##### Dataset records #####
/-- The child that an operand becomes: a leaf for an exact one. -/
def quadKid (q : Quad) : CertKid :=
  match q.kind with
  | .graph n => .node n
  | _ => .leaf 1 q.mid

/-- The result of R245 from the operands, the rounded mid, the code of the bound as a radius, and whether the case is
undefined. err is asked only when the operands' radii and the result's mid are finite. -/
def certOp (opc : Nat) (qs : List Quad) (m : Nat) (err : List (Rat × Rat) → Rat → Nat) (undef : Bool) : CertOut :=
  if undef then ⟨m, radInf, .cut⟩
  else
    let r := match ratOf fmtF64 m, qs.mapM quadPair with
      | some x, some l => err l x
      | _, _ => radInf
    if qs.any (fun q => q.kind == .loose) then ⟨m, r, .cut⟩
    else if qs.all (fun q => q.kind == .exact) && r == 0 then ⟨m, r, .exact⟩
    else ⟨m, r, .op opc (qs.map quadKid)⟩

/-- The bound of a product's operands: |ma|·rb + |mb|·ra + ra·rb. -/
def mulBound (a b : Rat × Rat) : Rat := ratAbs a.1 * b.2 + ratAbs b.1 * a.2 + a.2 * b.2

/-- Whether an operand is exact zero. -/
def quadIsZero (q : Quad) : Bool := q.kind == .exact && ratOf fmtF64 q.mid == some 0

/-- Whether an operand is exact and below zero. -/
def quadIsNeg (q : Quad) : Bool :=
  q.kind == .exact && match ratOf fmtF64 q.mid with
    | some m => decide (m < 0)
    | none => false

/-- eadd of two quads. (DEDUCED, unsafe: notes/assumptions/36.md) -/
def certAdd (a b : Quad) : CertOut :=
  certOp 0x10 [a, b] (fAdd fmtF64 .rne a.mid b.mid).1 (fun l m => match l with
    | [x, y] => ratUp32 (x.2 + y.2 + ratAbs (x.1 + y.1 - m))
    | _ => radInf) false

/-- esub of two quads. -/
def certSub (a b : Quad) : CertOut :=
  certOp 0x11 [a, b] (fSub fmtF64 .rne a.mid b.mid).1 (fun l m => match l with
    | [x, y] => ratUp32 (x.2 + y.2 + ratAbs (x.1 - y.1 - m))
    | _ => radInf) false

/-- emul of two quads. (DEDUCED, unsafe: notes/assumptions/36.md) -/
def certMul (a b : Quad) : CertOut :=
  certOp 0x12 [a, b] (fMul fmtF64 .rne a.mid b.mid).1 (fun l m => match l with
    | [x, y] => ratUp32 (mulBound x y + ratAbs (x.1 * y.1 - m))
    | _ => radInf) false

/-- efma of three quads. -/
def certFma (a b c : Quad) : CertOut :=
  certOp 0x13 [a, b, c] (fFma fmtF64 .rne a.mid b.mid c.mid).1 (fun l m => match l with
    | [x, y, z] => ratUp32 (mulBound x y + z.2 + ratAbs (x.1 * y.1 + z.1 - m))
    | _ => radInf) false

/-- ediv of two quads. (DEDUCED, unsafe: notes/assumptions/36.md) -/
def certDiv (a b : Quad) : CertOut :=
  certOp 0x14 [a, b] (fDiv fmtF64 .rne a.mid b.mid).1 (fun l m => match l with
    | [x, y] =>
      let d := ratAbs y.1
      if y.2 < d then ratUp32 ((ratAbs x.1 * y.2 + d * x.2) / (d * (d - y.2)) + ratAbs (x.1 / y.1 - m)) else radInf
    | _ => radInf) (quadIsZero b)

/-- The code of a bound of esqrt, from intervals of √ma and √(ma − ra) that shrink until both ends round alike; both
ends are the bound itself where it is rational. ra / (√(ma − ra) + √ma) equals √ma − √(ma − ra). -/
def sqrtErr (ma ra m : Rat) : Nat → Nat → Nat
  | 0, _ => radInf
  | n + 1, k =>
    let (lo, hi) := ratSqrt k ma
    let (lo', hi') := ratSqrt k (ma - ra)
    let below := decide (m * m < ma)
    let a := if below then lo + lo - hi' - m else m - hi'
    let b := if below then hi + hi - lo' - m else m - lo'
    let c := ratUp32 (if a < 0 then 0 else a)
    let e := ratUp32 b
    if c = e ∨ n = 0 then e else sqrtErr ma ra m n (2 * k)

/-- esqrt of a quad. The code of a positive bound is never that of zero. (DEDUCED, unsafe: notes/assumptions/36.md) -/
def certSqrt (a : Quad) : CertOut :=
  certOp 0x15 [a] (fSqrt fmtF64 .rne a.mid).1 (fun l m => match l with
    | [x] =>
      if 0 < x.1 - x.2 then sqrtErr x.1 x.2 m 8 256
      else if x.1 = 0 ∧ x.2 = 0 then 0
      else radInf
    | _ => radInf) (quadIsNeg a)

/-- eneg of a quad. -/
def certNeg (a : Quad) : CertOut :=
  certOp 0x16 [a] (match exOf fmtF64 a.mid with
    | .nan => fmtNan fmtF64
    | _ => fFlip fmtF64 a.mid) (fun l _ => match l with
    | [x] => ratUp32 x.2
    | _ => radInf) false

/-- eadd. -/
def execEadd (w : LaneWord) (s : State) : Host.Outcome State Fault Refusal :=
  certRun (fmtEadd w) w (fun t l => certAdd (readQuad t w.a l) (readQuad t w.b l)) s
/-- esub. -/
def execEsub (w : LaneWord) (s : State) : Host.Outcome State Fault Refusal :=
  certRun (fmtEsub w) w (fun t l => certSub (readQuad t w.a l) (readQuad t w.b l)) s
/-- emul. -/
def execEmul (w : LaneWord) (s : State) : Host.Outcome State Fault Refusal :=
  certRun (fmtEmul w) w (fun t l => certMul (readQuad t w.a l) (readQuad t w.b l)) s
/-- efma. -/
def execEfma (w : LaneWord) (s : State) : Host.Outcome State Fault Refusal :=
  certRun (fmtEfma w) w (fun t l => certFma (readQuad t w.a l) (readQuad t w.b l) (readQuad t w.c l)) s
/-- ediv. -/
def execEdiv (w : LaneWord) (s : State) : Host.Outcome State Fault Refusal :=
  certRun (fmtEdiv w) w (fun t l => certDiv (readQuad t w.a l) (readQuad t w.b l)) s
/-- esqrt. -/
def execEsqrt (w : LaneWord) (s : State) : Host.Outcome State Fault Refusal :=
  certRun (fmtEsqrt w) w (fun t l => certSqrt (readQuad t w.a l)) s
/-- eneg. -/
def execEneg (w : LaneWord) (s : State) : Host.Outcome State Fault Refusal :=
  certRun (fmtEneg w) w (fun t l => certNeg (readQuad t w.a l)) s

/-! ### Conversion and taking apart (R248, R249) -/

/-- The exact value of a source of ecvt. -/
def cvtEx (t : Ty) (v : Nat) : Ex :=
  match tyFmt t with
  | some f => exOf f v
  | none => exInt (intVal t v)

/-- The result of an ecvt: rad is the radius operand, if there is one. -/
def certCvt (t : Ty) (v : Nat) (rad : Option Nat) : CertOut :=
  let x := cvtEx t v
  let m := (roundTo fmtF64 .rne x).1
  match ratOfEx x, ratOf fmtF64 m with
  | some q, some y =>
    let e := ratAbs (q - y)
    match rad with
    | none =>
      let r := ratUp32 e
      ⟨m, r, if r = 0 then .exact else .leaf (if tySigned t then 2 else 3) v⟩
    | some b =>
      let r := if b.testBit 31 then radInf else match ratOf fmtF32 b with
        | some rb => ratUp32 (e + rb)
        | none => radInf
      ⟨m, r, if r = 0 then .exact else .cut⟩
  | _, _ => ⟨m, radInf, .cut⟩

/-- ecvt. -/
def execEcvt (w : LaneWord) (s : State) : Host.Outcome State Fault Refusal :=
  certRun (fmtEcvt w) w (fun t l => certCvt w.t (opA t w l) none) s
/-- ecvt.rad. -/
def execEcvtRad (w : LaneWord) (s : State) : Host.Outcome State Fault Refusal :=
  certRun (fmtEcvtRad w) w (fun t l => certCvt w.t (opA t w l) (some (srcVal t 1 w.b l))) s

/-- esever. -/
def execEsever (w : LaneWord) (s : State) : Host.Outcome State Fault Refusal :=
  certRun (fmtEsever w) w (fun t l =>
    let q := readQuad t w.a l
    ⟨q.mid, q.rad, if q.kind = .exact then .exact else .cut⟩) s
/-- emid. -/
def execEmid (w : LaneWord) (s : State) : Host.Outcome State Fault Refusal :=
  laneVal (fmtEmid w) w (fun t l => ((readQuad t w.a l).mid, fNone)) s
/-- erad. -/
def execErad (w : LaneWord) (s : State) : Host.Outcome State Fault Refusal :=
  laneVal (fmtErad w) w (fun t l => ((readQuad t w.a l).rad, fNone)) s

/-! ### Certified values in memory (R250) -/

/-- The granule of the team scratchpad at a place. -/
def granuleAt (a : LaneAcc) : Option Nat :=
  match a.place.loc with
  | .spad off => some (off / 16)
  | _ => none

/-- The 16 bytes of a quad. -/
def quadBytes (mid rad h : Nat) : List Byte := natToBytes 8 mid ++ natToBytes 4 rad ++ natToBytes 4 h

/-- A lane's loaded quad: a pinned one keeps its node, any other is exact or opaque. -/
def eldLane (d : Nat) (a : LaneAcc) (v : Nat) (s : State) : State :=
  let mid := v % 2 ^ 64
  let rad := v / 2 ^ 64 % 2 ^ 32
  let h := v / 2 ^ 96
  let q := readWords mid rad h false
  let pinned := match granuleAt a with
    | some g => smGet false s.team.pins g
    | none => false
  if h / 2 ^ 30 == 2 && pinned then
    let n := h % 2 ^ 30
    putQuad d a.lane q.mid q.rad (handleOfNode n) (some n) s
  else putQuad d a.lane q.mid q.rad (if q.kind = .exact then 0 else 0xC0000000) none s

/-- eld's body: the quads are read and written at once; the load counter falls when they return. -/
def eldBody (w : LaneWord) (act : List Nat) (s : State) : Res State := do
  if act = [] then .ok s
  else
    let accs ← lanesAt s 16 0 (laneAddr s w 16) act
    need (!opFull s .load) (.wait .other)
    withPeers false ((accs.filter isPeer).map (fun a => ⟨a.ptr, .read 16, a.lane⟩)) (fun rep t => do
      let (vals, t1) := readLanes 16 false accs rep (noteAll false accs t)
      match vals.find? (fun x => x.2.2.2) with
      | some x => .error (.trap 0x15 (BitVec.ofNat 64 (vaOf s x.1 x.2.1)))
      | none => .ok ()
      let t2 := (accs.zip vals).foldl (fun u x => eldLane w.d.toNat x.1 x.2.2.2.1 u) t1
      .ok (addOp (newOp t2 .load (.laneLoad []) (pagesOf accs)) t2)) s

/-- eld. -/
def execEld (w : LaneWord) (s : State) : Host.Outcome State Fault Refusal := laneRun (fmtEld w) w (eldBody w) s

/-- The bytes est writes. -/
def estBytes (q : Quad) : List Byte := quadBytes q.mid q.rad (if q.kind = .exact then 0 else 0xC0000000)

/-- est's body. -/
def estBody (w : LaneWord) (act : List Nat) (s : State) : Res State := do
  if act = [] then .ok s
  else
    let accs ← lanesAt s 16 1 (laneAddr s w 16) act
    let data := fun (l : Nat) => estBytes (readQuad s w.c l)
    need (!opFull s .store) (.wait .other)
    withPeers false ((accs.filter isPeer).map (fun a => ⟨a.ptr, .write (data a.lane), a.lane⟩)) (fun _ t =>
      let near := accs.filter (fun a => !isPeer a)
      let t1 := near.foldl (fun u a => wrLoc a.place.loc (data a.lane) u) (noteAll false accs t)
      if near = [] then .ok t1 else .ok (addOp (newOp t1 .store (.store (near.map (·.place.loc))) (pagesOf near)) t1)) s

/-- est. -/
def execEst (w : LaneWord) (s : State) : Host.Outcome State Fault Refusal := laneRun (fmtEst w) w (estBody w) s

/-- The accesses of epin and eunpin: the team scratchpad alone, which is checked in every lane before any lane's alignment.
(DESIGN CHOICE, unsafe: notes/assumptions/60.md) -/
def pinAccs (s : State) (w : LaneWord) (act : List Nat) : Res (List LaneAcc) := do
  match act.find? (fun l => apOf (laneAddr s w 16 l) != 4) with
  | some l => .error (.trap 0x06 (laneAddr s w 16 l))
  | none => lanesAt s 16 1 (laneAddr s w 16) act

/-- Pin a quad in a granule. -/
def pinLane (g : Nat) (q : Quad) (s : State) : State :=
  let s1 := unpin g s
  match q.kind with
  | .graph n =>
    incNode n (onT (fun t => { t with pins := smSet false t.pins g true })
      (spadPut (16 * g) (quadBytes q.mid q.rad (2 ^ 31 + n)) s1))
  | _ => spadPut (16 * g) (estBytes q) s1

/-- Unpin the quad of a granule, if it is pinned. -/
def unpinLane (g : Nat) (s : State) : State :=
  if smGet false s.team.pins g then spadPut (16 * g + 12) (natToBytes 4 0xC0000000) (unpin g s) else s

/-- The body of epin and eunpin: each lane's granule in lane order. -/
def pinBody (w : LaneWord) (f : Nat → Nat → State → State) (act : List Nat) (s : State) : Res State := do
  if act = [] then .ok s
  else
    let accs ← pinAccs s w act
    need (!opFull s .store) (.wait .other)
    let t := accs.foldl (fun u a => match granuleAt a with
      | some g => f a.lane g u
      | none => u) s
    .ok (addOp (newOp t .store (.store (accs.map (·.place.loc))) []) t)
#####
**Work item**: In the entries above, please find the line with "emul of two quads. (DEDUCED, unsafe: notes/assumptions/36.md) -/" and the line with "three quads. -/", then write out exactly those two lines and every line between them, and nothing more.

**Reply to the task**:
/-- emul of two quads. (DEDUCED, unsafe: notes/assumptions/36.md) -/
def certMul (a b : Quad) : CertOut :=
  certOp 0x12 [a, b] (fMul fmtF64 .rne a.mid b.mid).1 (fun l m => match l with
    | [x, y] => ratUp32 (mulBound x y + ratAbs (x.1 * y.1 - m))
    | _ => radInf) false

/-- efma of three quads. -/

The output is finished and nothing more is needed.